-- ==== Sys2Proof/Tests/Slice0.lean ====
section
/-! SUPPORT. Tests: ill-formed commands that the check refuses, the spec's CRC and frame values, one step of each command on a
small state, and for each statement with hypotheses a state and operands that meet them. -/

namespace Sys2Proof.Tests

open Sys2Proof Sys2Proof.Machine

set_option Elab.async false

/-! ### Small states -/

/-- A port attached in session 1 with SEL held, taking a frame. -/
def readyPort : PortIf :=
  { sel := true, prst := false, txn := .receiving, rx := [], answer := none, sdo := some 0, attached := true, session := 1 }

/-- The part after reset with every port ready. -/
def base : State := { State.reset with ports := Vector.replicate 4 readyPort }

/-- The part after reset with every port taking a frame and DETACHED. -/
def detached : State := { State.reset with ports := Vector.replicate 4 { readyPort with attached := false } }

/-- The part after reset with every port in transaction state `t`. -/
def inTxn (t : Txn) : State := { base with ports := Vector.replicate 4 { readyPort with txn := t } }

/-- A READ of 4 registers from 200 of target 17, of P0's chain 0. -/
def sample : Record :=
  { kind := .read, target := 17, span := { register := 200, countM1 := 3 }, data := [], chain := 0, tag := 0x1234, budget := 3,
    deadline := 5, note := true, groupEnd := false, stopShort := false, owner := some 0, state := .queued, postedSweep := 0,
    attempts := 0, budgetLeft := 3, lastOutcome := .absent, haltReason := .absent, cancelPending := false, result := .absent,
    endKind := none, cancelLate := false, completionSweep := none }

/-- `base` with `r` in slot 0. -/
def holding (r : Record) : State :=
  { base with slots := modAt base.slots 0 fun _ => { gen := 0, record := some r, codeMatches := true } }

/-- `base` with `r` in slot 0, head of P0.0. -/
def withHead (r : Record) : State :=
  { holding r with chains := modAt base.chains 0 fun ch => { ch with list := [0] } }

/-- `base` with `r` in slot 0, in P0's report queue. -/
def withNote (r : Record) : State :=
  { holding r with reports := modAt base.reports 0 fun q => { q with queue := [0] } }

/-- A mismatch of slot 0's check code. -/
def upset0 (s : State) : State := { s with slots := modAt s.slots 0 fun sl => { sl with codeMatches := false } }

/-- The READ exchange of `sample`, in a stage. -/
def reading (st : Stage) : Exchange :=
  { origin := .record 0 0, phase := .single, op := .read, target := 17, span := { register := 200, countM1 := 3 }, parity := false,
    send := [], oldValue := none, stage := st, replyStart := false, held := none, count := 0, tx := [], rx := [] }

/-- `sample` ACTIVE with its exchange in a stage, granted. -/
def onBus (st : Stage) : State :=
  { withHead { sample with state := .active } with
    exchange := some (reading st), grant := some { chain := 0, completed := 0 }, phase := .chain }

/-- A poll entry of P0: 2 registers from 64 of target 9, period 4, phase 0. -/
def entry : PollBody :=
  { paused := false, target := 9, span := { register := 64, countM1 := 1 }, period := 4, phase := 0, creator := some 0, missed := 0,
    snap := { words := [0, 0], srcTarget := 9, srcSpan := { register := 64, countM1 := 1 }, valid := false, seq := 0, age := 0,
              failRun := 0, stale := false, last := none } }

/-- `base` with `b` in Poll Plan entry 0. -/
def withPoll (b : PollBody) : State := { base with polls := modAt base.polls 0 fun _ => { edit := 1, body := some b } }

/-- P1's PRIVATE reservation of target 17. -/
def claim17 : Reservation := { owner := 1, base := 17, mask := 63, priv := true, lease := 5, remaining := 5 }

/-- `base` with `a` in Reservation Table entry 0. -/
def withClaim (a : Reservation) : State := { base with resvs := modAt base.resvs 0 fun _ => some a }

/-- Proposal 7 of P0 to change the sweep length to 25 ms, required of P0 and P1. -/
def proposal7 : Proposal :=
  { number := 7, change := .sweepLength 25, proposer := 0, required := 0b0011, confirmed := 0b0001, window := 64 }

/-- `base` with a pending proposal. -/
def withProposal7 (pr : Proposal) : State := { base with proposal := some pr }

/-! ### Reading a step -/

/-- The state a command leads to; the state itself where it stops. -/
def after (c : Instr) (s : State) : State :=
  match exec c s with
  | .next t => t
  | .fault _ => s
  | .refused _ => s

/-- The bytes a port is to shift out after the idle bytes. -/
def sends (s : State) (p : Port) : List Byte := (s.ports[p].answer.map Answer.bytes).getD []

/-- The result code and body of the answer a port is shifting out (section 12.1). -/
def answer (s : State) (p : Port) : Byte × List Byte := ((sends s p).getD 2 0, ((sends s p).drop 4).dropLast)

/-! ### WellFormed refuses -/

/-- A body of 61 bytes fits no frame. -/
theorem test_body_too_long : (Instr.post 0 0 (List.replicate 61 0)).wellFormed = false := by decide +kernel
/-- A frame cut short is not complete. -/
theorem test_frame_incomplete : (Instr.frame 0 [0x03, 0x02]).wellFormed = false := by decide +kernel
/-- A good frame is not one that fails the check. -/
theorem test_frame_good : (Instr.frame 0 (requestFrame 0x02 0x21 [])).wellFormed = false := by decide +kernel
/-- 0x02 is a code of the catalogue. -/
theorem test_unknown_known : (Instr.unknown 0 0x02 0 []).wellFormed = false := by decide +kernel
/-- An unknown request's body fits a frame as well. -/
theorem test_unknown_too_long : (Instr.unknown 0 0x7F 0 (List.replicate 61 0)).wellFormed = false := by decide +kernel
/-- A reply whose count byte gives another number of words. -/
theorem test_reply_words : (Instr.replyFrameReceived ⟨0x44, 2, [7], 0⟩).wellFormed = false := by decide +kernel
/-- A reply whose count byte has a high bit set. -/
theorem test_reply_high_count : (Instr.replyFrameReceived ⟨0x44, 0x20, [], 0⟩).wellFormed = false := by decide +kernel
/-- The longest body, and a reply as long as its count says, are well formed. -/
theorem test_well_formed :
    (Instr.post 0 0 (List.replicate 60 0)).wellFormed = true ∧ (Instr.replyFrameReceived ⟨0x44, 1, [7], 0⟩).wellFormed = true := by
  decide

/-! ### CRCs and frames (R46, R166, R176, section 12) -/

/-- The nine bytes 0x31 to 0x39. -/
def nine : List Byte := [0x31, 0x32, 0x33, 0x34, 0x35, 0x36, 0x37, 0x38, 0x39]

theorem test_crc8 : crc8 nine = 0xF4 := by decide +kernel
theorem test_crc16 : crc16 nine = 0x29B1 := by decide +kernel

/-- STATUS with sequence 0x21: length 3, code 0x02, sequence, CRC-8. -/
theorem test_status_frame :
    (requestFrame 0x02 0x21 []).dropLast = [0x03, 0x02, 0x21] ∧
    frameCommand 2 (requestFrame 0x02 0x21 []) = some (.status 2 0x21 []) := by decide +kernel

/-- A length byte out of range completes the frame by itself; 3 and 63 do not (R165). -/
theorem test_length_bounds :
    frameComplete [2] = true ∧ frameComplete [64] = true ∧ frameComplete [3] = false ∧ frameComplete [63] = false ∧
    frameCommand 0 [2] = some (.frame 0 [2]) := by decide +kernel

/-- The POST body of a READ of 4 registers from 200 of target 17, chain 0, budget 3, NOTE, tag 0xC801, deadline 2. -/
theorem test_post_body :
    parsePost [0x00, 0x2C, 0x11, 0x30, 0xC8, 0xC8, 0x01, 0x02] =
      some { kind := .read, target := 17, span := { register := 200, countM1 := 3 }, data := [], chain := 0, tag := 0xC801,
             budget := 3, deadline := 2, note := true, groupEnd := false, stopShort := false } := by decide +kernel

/-- The ranges of R1 at their bounds: register 4090 with count 6 is in range, with count 7 it is not; a MODIFY has count 1. -/
theorem test_post_ranges :
    (parsePost [0x00, 0, 1, 0x5F, 0xFA, 0, 0, 0]).isSome = true ∧ parsePost [0x00, 0, 1, 0x6F, 0xFA, 0, 0, 0] = none ∧
    (parsePost [0x02, 0, 1, 0x00, 0x0C, 0, 0, 0, 0xFF, 0xF0, 0, 5]).isSome = true ∧
    parsePost [0x02, 0, 1, 0x10, 0x0C, 0, 0, 0, 0xFF, 0xF0, 0, 5] = none ∧
    parsePost [0x00, 0, 64, 0, 0, 0, 0, 0] = none ∧ parsePost [0x00, 0, 0, 0, 0, 0, 0, 0] = none ∧
    (parsePost [0x03, 0, 0, 0, 0, 0, 0, 0, 1, 2]).isSome = true ∧ parsePost [0x03, 0, 1, 0, 0, 0, 0, 0, 1, 2] = none ∧
    parsePost [0x01, 0x80, 1, 0, 0, 0, 0, 0, 1, 2] = none := by decide +kernel

/-- The field frame of that READ: header 0x44, count and register 0x30C8, CRC-16. -/
theorem test_field_frame : (reading .sending).frameBytes.take 3 = [0x44, 0x30, 0xC8] ∧ (reading .sending).frameBits.length = 48 := by
  decide +kernel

━━━━

About this task:
Give again, word for word, every line of the listing above from the one with "frameCommand 2 (requestFrame" to the one with "parsePost [0x00, 0x2C, 0x11, 0x30, 0xC8, 0xC8, 0x01, 0x02]", both inclusive, and nothing beyond them.

Answer to the exercise:
    frameCommand 2 (requestFrame 0x02 0x21 []) = some (.status 2 0x21 []) := by decide +kernel

/-- A length byte out of range completes the frame by itself; 3 and 63 do not (R165). -/
theorem test_length_bounds :
    frameComplete [2] = true ∧ frameComplete [64] = true ∧ frameComplete [3] = false ∧ frameComplete [63] = false ∧
    frameCommand 0 [2] = some (.frame 0 [2]) := by decide +kernel

/-- The POST body of a READ of 4 registers from 200 of target 17, chain 0, budget 3, NOTE, tag 0xC801, deadline 2. -/
theorem test_post_body :
    parsePost [0x00, 0x2C, 0x11, 0x30, 0xC8, 0xC8, 0x01, 0x02] =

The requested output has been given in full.